--- Data under study Enclosed Below ---

-- ==== Sys2Proof/Laws/Local.lean ====
section
/-! SUPPORT. Accesses to the own scratchpad, multiple-word transfers, and packets performed where they are sent. -/

namespace Sys2Proof.Machine
open Sys2Proof

/-- A load that issues unhindered finds no copy outstanding into its register, and holds nothing that it read before. -/
theorem clear_land (op : Nat) (x : Args) (s : State) (h : clear op x s = true) :
    (∀ r ∈ landRegs op x, copying (acting s) r = false) ∧ ∀ r, heldLoad (acting s) r = none := by
  simp only [clear, Bool.and_eq_true, passes_iff, Option.isNone_iff_eq_none] at h
  obtain ⟨⟨⟨-, -, -, -, h5⟩, h6⟩, -⟩ := h
  have h5 := (find_append_none _ _ _ h5).2
  rw [List.find?_eq_none] at h5
  refine ⟨fun r hr => by simpa [acting] using h5 r hr, fun r => ?_⟩
  unfold heldLoad
  cases r with
  | v n => cases (acting s).wait <;> rfl
  | g n =>
    cases hw : (acting s).wait with
    | none => rfl
    | some w =>
      have : w.opnds = none := by rw [hw] at h6; simpa using h6
      dsimp only
      rw [this]
      cases w.stage <;> rfl

theorem load_own (op : Nat) (x : Args) (s : State) (n k ty : Nat) (i : Instr) (h4 : fourOf op = false) (hd : gField x.d = some n) (h : clear op x s = true) (hk : k = intWidth ty / 8)
    (hi : exec i s = run op x (ldBody x) s) (hl : landRegs op x = [.g (idxOf x.d)]) (hty : ty = codeOf x.d)
    (hf : ownSpace (address x s k) k ∧ reserved s (ownKey s (address x s k)) k = false ∧ poisoned s (ownKey s (address x s k)) k = false) :
    ∃ z, exec i s = .next z ∧ WritesG x s z n (intExtend ty (readLe s.mem (ownKey s (address x s k)) k)) := by
  obtain ⟨f1, f2, f3⟩ := hf
  rw [hi]
  refine run_setG op x _ s n _ h hd ?_
  rw [h4]
  simp only [ldBody]
  rw [show effAddr (readOpnds (acting s) x false) x (intWidth (codeOf x.d) / 8) = address x s k from by rw [← effAddr_address, hk, hty]; rfl]
  rw [← hty, ← hk]
  unfold loadAt
  obtain ⟨l1, l2⟩ := clear_land op x s h
  rw [l2]
  dsimp only
  rw [target_own _ _ _ _ _ _ _ _ f1 rfl, l1 _ (by rw [hl]; simp)]
  unfold ownKey at f2 f3
  simp only [reserved_entry, poisoned_entry, f2, f3, Bool.false_eq_true, if_false, entry_mem]
  rw [setG_eq _ _ _ n _ hd]
  congr 2
  funext t
  have hn : idxOf x.d = n := by
    cases hx : x.d <;> simp_all [gField, idxOf]
  simp only [landIn, loadedVec, hn]
  congr 1
  have : readLe s.mem (spadKey (coreOf s.cur) ((address x s k).toNat % 2 ^ 56)) k % 2 ^ (8 * k) = readLe s.mem (ownKey s (address x s k)) k := by
    apply Nat.mod_eq_of_lt
    have := readLe_lt s.mem (ownKey s (address x s k)) k
    rw [hk] at this ⊢; rw [width_pow] at this; rw [width_mul]; exact this
  rw [this]
  simp

theorem storeRes_own (x : Args) (s : State) (op : Nat) (t : Strand) (sp : List Nat) (ea : Word) (n : Nat) (mask : BitVec 16) (v : Vec) (sc : Option Scope) (o : Opnds) (b : Nat → Option Byte)
    (h1 : ownSpace ea n) (h2 : reserved s (ownKey s ea) n = false) (hs : sp.contains 0xF0 = true)
    (hb : ∀ i, i < n → b i = if mask.toNat.testBit i then some (BitVec.ofNat 8 (v.toNat / 256 ^ i)) else none) :
    StoresTo x s (settle op x s.cur o (storeRes (entry x s) s.cur t ea 0 (storeAt (entry x s) s.cur t sp ea n mask v sc))) (ownKey s ea) n b := by
  unfold ownKey at h2
  unfold storeAt
  rw [target_own _ _ _ _ _ _ _ _ h1 hs]
  simp only [reserved_entry, h2, Bool.false_eq_true, if_false, storeRes, settle, entry_mem]
  exact storesTo_of x s ea n mask.toNat v.toNat _ b hb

--- End of Enclosed Data under study ---

§ Your objective
Reproduce only the lines above spanning from the line containing "refine ⟨fun r" through the line containing "(hi : exec i", word for word.

§ Reply
  refine ⟨fun r hr => by simpa [acting] using h5 r hr, fun r => ?_⟩
  unfold heldLoad
  cases r with
  | v n => cases (acting s).wait <;> rfl
  | g n =>
    cases hw : (acting s).wait with
    | none => rfl
    | some w =>
      have : w.opnds = none := by rw [hw] at h6; simpa using h6
      dsimp only
      rw [this]
      cases w.stage <;> rfl

theorem load_own (op : Nat) (x : Args) (s : State) (n k ty : Nat) (i : Instr) (h4 : fourOf op = false) (hd : gField x.d = some n) (h : clear op x s = true) (hk : k = intWidth ty / 8)
    (hi : exec i s = run op x (ldBody x) s) (hl : landRegs op x = [.g (idxOf x.d)]) (hty : ty = codeOf x.d)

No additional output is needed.